The initial agreement had been established by a formal proposal prepared by Le Corbusier’s office. It referred to a meeting held at 35 rue de Sèvres on May 3, 1954, in the presence of M. Ducret, the office administrator. Le Corbusier was to construct five holiday dwellings on land belonging to Rebutato. The total costs were estimated at 15,700,000 francs—about $350,000. Tjader Harris was to provide those funds with an interest-free loan. The five units were to be offered for sale before July 1, 1956.
In return for his design services, Le Corbusier was to own one of the five dwellings, with the other four sold to buyers of his choosing. One of those four was to be reserved for Marguerite Tjader Harris. Thus, in their old age, the couple that had seen each other periodically for two decades would be together, living modestly at the edge of the ocean, albeit in separate digs and with Yvonne living with Le Corbusier in their cabanon only a few meters away.
Marguerite Tjader Harris had opened a special bank account in Le Corbusier’s name to facilitate the arrangement. On June 8, 1954, the heiress and the architect signed a document in which she agreed to write to her banker that “M. Le Corbusier is my silent partner in this matter.”1 They scheduled payments first for the purchase of the property and then for the construction costs, with Tjader Harris providing 14,130,000 francs and Le Corbusier 1,570,000 francs.
E. C. Llewellyn, at the Hanover Bank near the Ritz Hotel on the place Vendôme, acted on Tjader Harris’s behalf in the transaction. The undertaking had the ingredients of a Henry James novel: an elegant banker, a rich American heiress, an artist, and intrigue in the heart of Paris.
Problems soon arose. André Wogenscky, who was the liaison in Le Corbusier’s office with Llewellyn, was notified in December that Tjader Harris was not going to make payments until construction actually began. Le Corbusier, who had been in India, then returned to Paris and tried to smooth matters over by writing her warmly and assuring her that he was achieving miracles in the subcontinent.

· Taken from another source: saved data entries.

-- ==== Sys2Proof/Certificates/Slice0/Obligations.lean ====
section
/-! DEFINITION. The statements for the provers, from the numbered rules of spec/. -/

open Sys2Proof Sys2Proof.Machine

/- Reset, the host's ports, and the step -/

/-- 10_state.md R45: the reset values, for every instance, and so for `State.reset`. -/
def Obligations.ResetValuesOfEveryRegister : Prop :=
  (∀ (p : Params) (q : List Interaction), (State.afterReset p q).out = [] ∧ (State.afterReset p q).outLen = 0 ∧
    (State.afterReset p q).pb = 0x00 ∧ (State.afterReset p q).pcnt = 0 ∧ (State.afterReset p q).fin = false ∧
    statusWord (State.afterReset p q) = 0x0000) ∧
  State.reset.out = [] ∧ State.reset.outLen = 0 ∧ State.reset.pb = 0x00 ∧ State.reset.pcnt = 0 ∧
  State.reset.fin = false ∧ statusWord State.reset = 0x0000

/-- RESET sets every piece of state to its reset value and produces no response (70_reset_and_hazards.md R250). That the
parameters (R253) and the remaining interactions stay is the model's reading (assumption log 16). -/
def Obligations.ResetClearsEveryRegisterWithoutResponse : Prop :=
  ∀ (s : State) (rest : List Interaction), s.pending = .reset :: rest →
    step s = .next { s with out := [], outLen := 0, pb := 0x00, pcnt := 0, fin := false, pending := rest }

/-- 60_exceptions.md R239: between commands the block holds its state. -/
def Obligations.WithoutInteractionTheStateIsHeld : Prop :=
  ∀ s : State, s.pending = [] → step s = .next s

/-- The step runs the decoded instruction: `step` on a command is `exec` of what it decodes to, on the state without that
interaction; on the word of `withFetchWord` it is `exec` on the state itself. -/
def Obligations.StepRunsTheDecodedCommand : Prop :=
  (∀ (s : State) (c : Command) (rest : List Interaction) (i : Instr), s.pending = .command c :: rest →
    decode c = .ok i → step s = exec i { s with pending := rest }) ∧
  (∀ (s : State) (nbits w : Nat) (i : Instr), decodeTableWord nbits w = some i →
    step (s.withFetchWord nbits w) = exec i s)

/-- 30_encoding.md R98, 60_exceptions.md R222: an illegal word raises ERR_ILLEGAL in both modes, with no state change; a width
above W is not illegal and raises ERR_WIDTH. -/
def Obligations.IllegalWordsRaiseErrIllegal : Prop :=
  (∀ (s : State) (c : Command) (rest : List Interaction), s.pending = .command c :: rest → illegalWord c.cw →
    step s = .next { s with
      pending := rest
      replies := s.replies ++ [.response { status := .errIllegal, trunc := false, result := 0 }] }) ∧
  (∀ (s : State) (c : Command) (rest : List Interaction), s.pending = .command c :: rest → ¬ illegalWord c.cw →
    s.params.w < bitsField c.cw → (opField c.cw = 5 ∨ s.fin = false) →
    step s = .next { s with
      pending := rest
      replies := s.replies ++ [.response { status := .errWidth, trunc := false, result := 0 }] })

/-- 20_memory.md R66: the read port. -/
def Obligations.ReadPortAnswersTheSealedByte : Prop :=
  ∀ (s : State) (i : Nat) (rest : List Interaction), StateInv s → s.pending = .readByte i :: rest →
    (i < s.outLen → ∃ x, Memory.read s.out i = some x ∧
      step s = .next { s with pending := rest, replies := s.replies ++ [.byte true x] }) ∧
    (s.outLen ≤ i → step s = .next { s with pending := rest, replies := s.replies ++ [.byte false 0x00] })

/-- 10_state.md R41: the STATUS word, its fields, no side effect; OUT_LEN on its own port. -/
def Obligations.StatusPortAnswersTheCursor : Prop :=
  (∀ (s : State) (rest : List Interaction), s.pending = .readStatus :: rest →
    ∃ w : BitVec 16, step s = .next { s with pending := rest, replies := s.replies ++ [.statusWord w] } ∧
      w.extractLsb' 0 3 = s.pcnt ∧ w.getLsbD 3 = s.fin ∧ w.extractLsb' 4 4 = 0 ∧ w.extractLsb' 8 8 = s.pb) ∧
  (∀ (s : State) (rest : List Interaction), s.pending = .readOutLen :: rest →
    step s = .next { s with pending := rest, replies := s.replies ++ [.outLen s.outLen] }) ∧
  statusWord State.reset = 0x0000

/-- Every step has a next state, and every command gets exactly one response (30_encoding.md R90, R97;
93_implementation_defined.md: "No behaviour in this spec is `stuck`"). -/
def Obligations.EveryStepAnswersAndEveryCommandOnce : Prop :=
  (∀ s : State, ∃ t, step s = .next t) ∧
  (∀ (s : State) (c : Command) (rest : List Interaction), s.pending = .command c :: rest →
    ∃ t r, step s = .next t ∧ t.pending = rest ∧ t.params = s.params ∧ t.replies = s.replies ++ [.response r])

/- Encoding -/

/-- 30_encoding.md R101: every word is exactly one row of the table, which is the row of what it decodes to, or illegal. -/
def Obligations.EveryWordIsOneRowOrIllegal : Prop :=
  opcodeRows.map (fun r => (r.mnemonic, r.pattern.toNat, r.mask.toNat)) =
    [("WBIT", 0x0001, 0xFFFF), ("ABYTE", 0x0002, 0xFFFF), ("WUNS", 0x0003, 0x80FF), ("WSIG.SM", 0x0004, 0x80FF),
     ("WSIG.OC", 0x0014, 0x80FF), ("WSIG.TC", 0x0024, 0x80FF), ("WSIG.BI", 0x0034, 0x80FF), ("WSIG.NB", 0x0044, 0x80FF),
     ("ENC.SM", 0x0005, 0x80FF), ("ENC.OC", 0x0015, 0x80FF), ("ENC.TC", 0x0025, 0x80FF), ("ENC.BI", 0x0035, 0x80FF),
     ("ENC.NB", 0x0045, 0x80FF), ("FIN", 0x0006, 0xFFFF)] ∧
  ∀ c : Command,
    (illegalWord c.cw → opcodeRows.filter (fun r => r.fits c.cw) = [] ∧ ∃ e, decode c = .error e) ∧
    (¬ illegalWord c.cw → ∃ i, decode c = .ok i ∧ opcodeRows.filter (fun r => r.fits c.cw) = [i.row])

/-- Words written out from the spec's encodings and vectors, one for every family and tag (95_test_vectors.md). -/
def Obligations.SpecWordsDecodeToTheirCommands : Prop :=
  decode { cw := 0x0001, data := 0x1, bias := 0 } = .ok (.wbit 1) ∧
  decode { cw := 0x0002, data := 0xA5, bias := 0 } = .ok (.abyte 0xA5) ∧
  decode { cw := 0x4003, data := 0x0123456789ABCDEF, bias := 0 } = .ok (.wuns 64 0x0123456789ABCDEF) ∧
  decode { cw := 0x0404, data := 0xFFFFFFFFFFFFFFFB, bias := 0 } = .ok (.wsigSm 4 (-5)) ∧
  decode { cw := 0x0D34, data := 0xFFFFFFFFFFFFFF85, bias := 0x7F } = .ok (.wsigBi 13 (-123) 127) ∧
  decode { cw := 0x0444, data := 0x5, bias := 0 } = .ok (.wsigNb 4 5) ∧
  decode { cw := 0x4015, data := 0xFFFFFFFFFFFFFFFF, bias := 0 } = .ok (.encOc 64 (-1)) ∧
  decode { cw := 0x7F25, data := 0, bias := 0 } = .ok (.encTc 127 0) ∧
  decode { cw := 0x0006, data := 0x1234, bias := 9 } = .ok .fin ∧
  decode { cw := 0x0074, data := 0, bias := 0 } = .error .reservedRep

/-- Decode and encode agree: every instruction, with every operand value. -/
def Obligations.DecodeOfEncodeIsTheInstruction : Prop :=
  ∀ i : Instr, decode (encode i) = .ok i

/-- Encode and decode agree the other way: an accepted transaction is the encoding of what it decodes to, on every bus that
command reads. -/
def Obligations.AcceptedWordIsTheEncodingOfItsCommand : Prop :=
  ∀ (c : Command) (i : Instr), decode c = .ok i →
    (encode i).cw = c.cw ∧ (i ≠ .fin → (encode i).data = c.data) ∧
    ((∃ b d k, i = .wsigBi b d k ∨ i = .encBi b d k) → (encode i).bias = c.bias)

/-- 30_encoding.md R95, R96: only WSIG.BI and ENC.BI depend on BIAS, and FIN depends on no bus. -/
def Obligations.IgnoredBusesHaveNoEffect : Prop :=
  (∀ (s : State) (rest : List Interaction) (cw : BitVec 16) (d k k' : Word),
    (∀ b : BitVec 7, cw ≠ withBits 0x0034 b ∧ cw ≠ withBits 0x0035 b) →
    step { s with pending := .command { cw := cw, data := d, bias := k } :: rest } =
      step { s with pending := .command { cw := cw, data := d, bias := k' } :: rest }) ∧
  (∀ (s : State) (rest : List Interaction) (d d' k k' : Word),
    step { s with pending := .command { cw := 0x0006, data := d, bias := k } :: rest } =
      step { s with pending := .command { cw := 0x0006, data := d', bias := k' } :: rest })

/-- 30_encoding.md R102: the transaction of every line of the assembly syntax, and what the assembler refuses: a value, a width,
a bias or a raw word out of bounds. The bound of a literal, -2^(W-1) .. 2^W - 1, and that of a raw word are the model's reading of
"outside the bus width" (assumption log 17). -/
def Obligations.AssemblerEmitsTheTabledTransaction : Prop :=
  ∀ w : Nat, 8 ≤ w → w ≤ 64 →
    (∀ x : Int, -2 ^ (w - 1) ≤ x → x ≤ 2 ^ w - 1 → ∃ d : Word, (d.toNat : Int) = x % 2 ^ w ∧
      assemble w (.wbit x) = some { cw := 0x0001, data := d, bias := 0 } ∧
      assemble w (.abyte x) = some { cw := 0x0002, data := d, bias := 0 } ∧
      ∀ b : BitVec 7,
        assemble w (.wuns x b.toNat) = some { cw := withBits 0x0003 b, data := d, bias := 0 } ∧
        assemble w (.wsig .sm x b.toNat 0) = some { cw := withBits 0x0004 b, data := d, bias := 0 } ∧
        assemble w (.wsig .oc x b.toNat 0) = some { cw := withBits 0x0014 b, data := d, bias := 0 } ∧
        assemble w (.wsig .tc x b.toNat 0) = some { cw := withBits 0x0024 b, data := d, bias := 0 } ∧
        assemble w (.wsig .nb x b.toNat 0) = some { cw := withBits 0x0044 b, data := d, bias := 0 } ∧
        assemble w (.enc .sm x b.toNat 0) = some { cw := withBits 0x0005 b, data := d, bias := 0 } ∧
        assemble w (.enc .oc x b.toNat 0) = some { cw := withBits 0x0015 b, data := d, bias := 0 } ∧
        assemble w (.enc .tc x b.toNat 0) = some { cw := withBits 0x0025 b, data := d, bias := 0 } ∧
        assemble w (.enc .nb x b.toNat 0) = some { cw := withBits 0x0045 b, data := d, bias := 0 } ∧
        ∀ y : Int, -2 ^ (w - 1) ≤ y → y ≤ 2 ^ w - 1 → ∃ k : Word, (k.toNat : Int) = y % 2 ^ w ∧
          assemble w (.wsig .bi x b.toNat y) = some { cw := withBits 0x0034 b, data := d, bias := k } ∧
          assemble w (.enc .bi x b.toNat y) = some { cw := withBits 0x0035 b, data := d, bias := k }) ∧
    assemble w .fin = some { cw := 0x0006, data := 0, bias := 0 } ∧
    (∀ cw : BitVec 16, assemble w (.word cw.toNat) = some { cw := cw, data := 0, bias := 0 }) ∧
    (∀ (x : Int) (b : Int), x < -2 ^ (w - 1) ∨ 2 ^ w - 1 < x →
      assemble w (.wbit x) = none ∧ assemble w (.abyte x) = none ∧ assemble w (.wuns x b) = none ∧
      ∀ (rep : Rep) (y : Int), assemble w (.wsig rep x b y) = none ∧ assemble w (.enc rep x b y) = none) ∧
    (∀ x b : Int, b < 0 ∨ 127 < b → assemble w (.wuns x b) = none ∧
      ∀ (rep : Rep) (y : Int), assemble w (.wsig rep x b y) = none ∧ assemble w (.enc rep x b y) = none) ∧
    (∀ x b y : Int, y < -2 ^ (w - 1) ∨ 2 ^ w - 1 < y →
      assemble w (.wsig .bi x b y) = none ∧ assemble w (.enc .bi x b y) = none) ∧
    (∀ cw : Int, cw < 0 ∨ 0xFFFF < cw → assemble w (.word cw) = none)

/- The invariant, the lifecycle, the output memory -/

/-- 10_state.md R47: `Inv` holds in every state reachable from RESET, and every command preserves it. -/
def Obligations.EveryReachableStateMeetsTheInvariant : Prop :=
  (∀ s : State, Reachable s → StateInv s) ∧
  (∀ (i : Instr) (s t : State), StateInv s → exec i s = .next t → StateInv t)

/-- Every step, of any interaction, keeps the invariant and the canonical form of the memory. -/
def Obligations.EveryStepKeepsTheInvariant : Prop :=
  ∀ s t : State, StateInv s → step s = .next t → StateInv t ∧ Memory.wf t.out = true ∧ Memory.wf s.out = true

/-- The state after RESET meets the invariant, with every legal choice of the parameters. -/
def Obligations.ResetMeetsTheInvariant : Prop :=
  StateInv State.reset ∧ ∀ (p : Params) (q : List Interaction), p.Legal → StateInv (State.afterReset p q)

/-- 20_memory.md R73: a sealed byte keeps its value until RESET, over any number of steps, and the read port returns it. -/
def Obligations.SealedBytesStayUntilReset : Prop :=
  ∀ (n : Nat) (s t : State), StateInv s → (∀ x ∈ s.pending.take n, x ≠ .reset) →
    Host.Core.run Sys2Proof.core n s = .next t →
    ∀ i, i < s.outLen → ∃ x, memRead i s = (true, x) ∧ memRead i t = (true, x)

/-- 10_state.md R40: while FIN = 1, PCNT = 0 and PB = 0, and nothing but RESET changes the architectural state. -/
def Obligations.FinalizedStateIsFrozenUntilReset : Prop :=
  ∀ s : State, Reachable s → s.fin = true → s.pcnt = 0 ∧ s.pb = 0 ∧
    ∀ t, step s = .next t → (∀ rest, s.pending ≠ .reset :: rest) → t.arch = s.arch

/-- 10_state.md R39: FIN is 1 after a FIN command has completed and no write is accepted then; only the FIN command, completing
OK, sets it, and only RESET clears it. -/
def Obligations.OnlyFinSetsAndOnlyResetClearsFin : Prop :=
  ∀ s t : State, step s = .next t →
    (s.fin = false → t.fin = true → ∃ c rest r, s.pending = .command c :: rest ∧ decode c = .ok .fin ∧
      t.replies = s.replies ++ [.response r] ∧ r.status = .ok) ∧
    (s.fin = true → t.fin = false → ∃ rest, s.pending = .reset :: rest) ∧
    (∀ c rest i r, s.pending = .command c :: rest → decode c = .ok i → t.replies = s.replies ++ [.response r] →
      (i = .fin → r.status = .ok → t.fin = true) ∧
      (i.isWrite = true → (r.status = .errState ↔ s.fin = true)))

/-- 70_reset_and_hazards.md R261, 40_accumulator.md R129: the output of a complete run, without a RESET after its first, is every
bit its commands placed, in order, then 0 bits up to the next whole byte; no bit is left pending. -/
def Obligations.CompleteRunOutputsEveryBitPlaced : Prop :=
  ∀ (p : Params) (q : List Interaction) (t : State), p.Legal → (∀ x ∈ q, x ≠ .reset) →
    Host.Core.run Sys2Proof.core q.length (State.afterReset p q) = .next t → Complete q t →
    t.fin = true ∧ t.pcnt = 0 ∧ t.pb = 0 ∧
    (t.output.flatMap fun x => msbBits x.toNat 8) =
      bitsPlaced p.w q t.replies ++ List.replicate ((8 - (bitsPlaced p.w q t.replies).length % 8) % 8) false

/- Errors -/

/-- 60_exceptions.md R222 to R228: the status of a command is the first error in the order of priority whose cause is there,
or OK where none is; with an error no bit is placed. -/
def Obligations.TheFirstErrorInPriorityIsReported : Prop :=
  ∀ (s : State) (c : Command) (rest : List Interaction), StateInv s → s.pending = .command c :: rest →
    ∃ t r, step s = .next t ∧ t.replies = s.replies ++ [.response r] ∧ FirstError c s r.status ∧
      (r.status ≠ .ok → t = { s with pending := rest, replies := s.replies ++ [.response r] })

/-- 00_scope.md R14, 60_exceptions.md R220: an error response carries TRUNC = 0 and RESULT = 0, and every register and the
output buffer keep their values. -/
def Obligations.AnErrorChangesNoState : Prop :=
  ∀ (s t : State) (c : Command) (rest : List Interaction) (r : Response), s.pending = .command c :: rest →
    step s = .next t → t.replies = s.replies ++ [.response r] → r.status ≠ .ok →
    r.trunc = false ∧ r.result = 0 ∧ t.arch = s.arch ∧ t.params = s.params ∧ t.pending = rest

At the start of January 1955, Tjader Harris wrote him to say she would immediately authorize payments once she was sure they were for bricks and mortar rather than for something still only on paper. Meanwhile, her son had married a woman she very much liked, and all three of them wanted to go to Roquebrune-Cap-Martin. Tjader Harris voiced her hope that Yvonne was doing better, and that Le Corbusier’s beloved mother was in form, too. They were like an extended family.
2
During his period of solitude in Roquebrune-Cap-Martin in February 1955, Le Corbusier wrote a long, sprawling letter to his “Chère amie de Darien Connecticut.” Le Corbusier was, he told her, living alone and in total silence, exhausted by “the harbingers of the ‘nervous breakdown’ so dear to Americans.” He was mostly sleeping, he claimed. “20 hours a day my ears ring with the racket of the grasshoppers,” he wrote her.2 Le Corbusier observed that both he and she were next to the sea, if on different continents.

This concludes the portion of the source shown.